Tourette syndrome and comorbid early-onset schizophrenia

Department of Neuroscience, University of North Dakota School of Medicine and Health Sciences, Grand Forks, ND 58202-9037, USA.
Journal of psychosomatic research (Impact Factor: 2.84). 12/2009; 67(6):515-23. DOI: 10.1016/j.jpsychores.2009.08.002
Source: PubMed

ABSTRACT A study of the shared phenomenology between Tourette syndrome (TS) and schizophrenia.
An illustrative case report is presented. We used a chart review of 399 clinically ascertained patients with TS to identify 10 cases meeting criteria for schizophrenia. From our 10 patients, salient clinical characteristics were then tabulated. We then extracted similar clinical characteristics from a previously published series of patients with comorbid TS and schizophrenia in order to combine cases and allow for a comparison between childhood-onset schizophrenia (COS), adolescent-onset schizophrenia (AdolOS), and adult-onset schizophrenia (AduOS) cases in these groups.

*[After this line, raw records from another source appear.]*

/-- An access of the host or the LN840 itself, through a guest's GPA, to a line behind an aperture (R386, R388). -/
def sendAccess (write : Bool) (g gpa : Nat) (l : Loc) (s : State) : State :=
  if write then sendLine g gpa l s else sendRequest g gpa l s

/-- A request of the A or C path at the home of a line, made through a GPA (R204, R343, R393). -/
def homeRequest (t : Option StreamId) (c gpa : Nat) (l : Loc) (s : State) : State :=
  if l.space = .hbm then llcRequest t c (homeStack l.line) l.line s else sendRequest (s.guestOf c) gpa l s

/-- A near-cache miss of the A or C path, and the request at the home (R205, R343). -/
def missHome (t : Option StreamId) (c gpa : Nat) (l : Loc) (s : State) : State :=
  homeRequest t c gpa l (s.modCore c (fun k => k.note 0x10 t .u 1))

/-- A request of the A or C path, unless its near cache holds the line (R205, R343). -/
def missRequest (t : Option StreamId) (c gpa : Nat) (l : Loc) (s : State) : State :=
  if l ∈ (s.core c).near then s else missHome t c gpa l s

/-- A read request: the line is held, exclusively when no other core holds it (R233). -/
def readRequest (t : Option StreamId) (c gpa : Nat) (l : Loc) (s : State) : State :=
  if l ∈ (s.core c).near then s
  else
    let alone := !heldElsewhere s c l
    let s := recallLine c l false (missRequest t c gpa l s)
    s.modCore c (fun k => let k := k.holdNear l; if alone then { k with excl := listAdd k.excl l } else k)

/-- The line is held exclusively once its home has granted it (R233, R257). -/
def ownLine (c : Nat) (l : Loc) (s : State) : State :=
  (recallLine c l true s).modCore c (fun k =>
    let k := k.holdNear l
    { k with excl := listAdd k.excl l })

/-- The wait for the home's answer about a line: the request is sent once, and its answer is used once (R231). An atomic on a
peer's line is sent whether or not the near cache holds the line (R283). -/
def askHome (gpa : Nat) (l : Loc) (atomic : Bool) : Exec Unit := do
  let s ← get
  match s.cur.ask with
  | some (l', true) => if l' = l then set (s.modCur (fun k => { k with ask := none })) else sendAsk l
  | some (l', false) => if l' = l then throw (.wait .home) else sendAsk l
  | none => sendAsk l
where
  /-- Send the request. -/
  sendAsk (l : Loc) : Exec Unit := do
    modify (fun s => (if atomic then homeRequest (some .a) s.turn.1 gpa l s else missRequest (some .a) s.turn.1 gpa l s).modCur
      (fun k => { k with ask := some (l, false) }))
    throw (.wait .home)

/-- Do the homes of the unperformed writes of a core's A path that a test selects serve them now (R325)? -/
def ownOpen (s : State) (c : Nat) (sel : WriteRec → Bool) : Bool :=
  s.writes.all (fun r => r.performed || decide (r.writer ≠ some ⟨c, .a⟩) || !sel r || homeOpen s r.loc)

/-- The wait for the homes of the A path's earlier writes, which are about to perform (R325). -/
def waitHomes : Exec Unit := do
  let s ← get
  waitFor (ownOpen s s.turn.1 (fun _ => true)) .home

/-- The wait for exclusive ownership of a line (R233, R257), and for the homes of the path's earlier writes (R325). -/
def waitOwn (gpa : Nat) (l : Loc) : Exec Unit := do
  waitHomes
  let s ← get
  if l ∈ s.cur.excl then pure ()
  else
    askHome gpa l false
    modify (fun s => ownLine s.turn.1 l s)

/-- HOME_ANSWER (R231): the answer to the request that the A path of a core waits for. -/
def execHomeAnswer (core : Nat) (s : State) : Out :=
  match (s.core core).ask with
  | some (l, false) => .next (s.modCore core (fun k => { k with ask := some (l, true) }))
  | _ => .next s

/-! ### Granule credit (R218) -/

/-- The wait for granule credit; refused, it is a page fault with reason POOL. -/
def takeCredit (n gva : Nat) : Exec Unit := do
  let s ← get
  if n ≤ s.cur.credit then pure ()
  else if s.strm.creditRefused then throw (.page false true reasonPool gva)
  else throw (.wait (.credit n))

/-! ### Pins (R210) -/

/-- Pin entries that a core's streams and copies use. -/
def Core.pinsUsed (k : Core) : Nat :=
  (k.slots.map (fun e => e.2.pins.length)).sum + (k.copy.queue.map (fun c => c.pins.length)).sum

/-- Translations that the appends of a core hold until their lines are written (R210): its number in the write that took
the grant, and the page. -/
def appendPins (s : State) (c : Nat) : List Xlat :=
  (s.writes.filterMap (fun r => if r.performed = false ∧ r.writer.map Party.core = some c then r.pin else none))

/-- The page that holds a GVA, as far as the tables give one; its first byte and its size. DESIGN CHOICE (log 43): where they give none,
a part of a range counts in pages of 4 KiB. -/
def pageOf (s : State) (c gva : Nat) : Nat × Nat :=
  match lookup s c .free gva with
  | .ok x => (x.gva, x.size)
  | .error _ => (gva / 4096 * 4096, 4096)

/-- Insert a page, with an address touched on it, into a list sorted by page that keeps its first 257. -/
def insPage (p a : Nat) : List (Nat × Nat) → List (Nat × Nat)
  | [] => [(p, a)]
  | (q, b) :: r =>
    if p < q then ((p, a) :: (q, b) :: r).take 257
    else if p = q then (q, Nat.min a b) :: r
    else ((q, b) :: insPage p a r).take 257

/-- The distinct pages that addresses touch, each with the lowest address on it, at most 257, ascending. -/
def pagesOf (s : State) (c : Nat) (as : List Nat) : List (Nat × Nat) :=
  as.foldl (fun l a => insPage (pageOf s c a).1 a l) []

/-- The first address of each page of a range, at most `n` of them. -/
def rangePages (s : State) (c : Nat) (top : Nat) : Nat → Nat → List Nat
  | 0, _ => []
  | n + 1, a => if top ≤ a then [] else a :: rangePages s c top n ((pageOf s c a).1 + (pageOf s c a).2)

/-- More than 256 pages trap BOUND with the lowest address on the 257th (R210). -/
def pagesBound (ps : List (Nat × Nat)) : Exec Unit :=
  match ps[256]? with
  | some (_, a) => throw (.trap .bound (word a))
  | none => pure ()

/-- The wait for pin entries (R210, R235). -/
def waitPins (n : Nat) : Exec Unit := do
  let s ← get
  waitFor (decide (s.cur.pinsUsed + (appendPins s s.turn.1).length + n ≤ Config.pins)) (.pins n)

/-- A page translated by an instruction, once: a page that the instruction has translated keeps its translation (R210). -/
def translateOnce (acc : Acc) (pins : List Xlat) (gva : Nat) : Exec (List Xlat × Xlat) := do
  match pins.find? (fun x => x.covers gva) with
  | some x => return (pins, x)
  | none =>
    let x ← translate acc gva
    return (pins ++ [x], x)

We found 10 cases of schizophrenia (all were males) in the 399 TS patients for a prevalence rate of 2.5% (95% CI 0.96-4.04). Mean age of tic onset for TS diagnostic criteria ranged from 2-14 years with a mean of 8.2 years. The mean age of diagnosis for schizophrenia was 14.2 (range 9-23 years). We found six cases of schizophrenia with onset of positive psychotic symptoms by 13 years of age, two cases with onset after 13 years of age and before 18 years of age, and two cases with onset after 18 years of age. Attention deficit hyperactivity disorder was present at a higher rate (70%) than one would expect in a clinically ascertained group of patients with TS. Comparison between COS, AdolOS and AduOS in our pooled cases noted a sex bias skewed toward males. Catatonic symptoms may be more likely in child or adolescent onset cases and negative symptoms more likely in AduOS cases.
The 2.5% prevalence of schizophrenia in our TS sample exceeds the 1% expected rate of schizophrenia in the general population (chi-square=9.14; P=.0025). The six cases of COS (before 13 years of age) exceeds the expected rate of 1-2 per 100,000 (chi-square=4499; P=.0001). The 752-fold increase in observed rates of comorbid TS and COS over expected rates suggests a role for unknown common underlying etiologic factors. Based on clinical features, patients with TS and comorbid COS, AdolOS, or AduOS do not have different conditions. We conclude with suggestions for further research.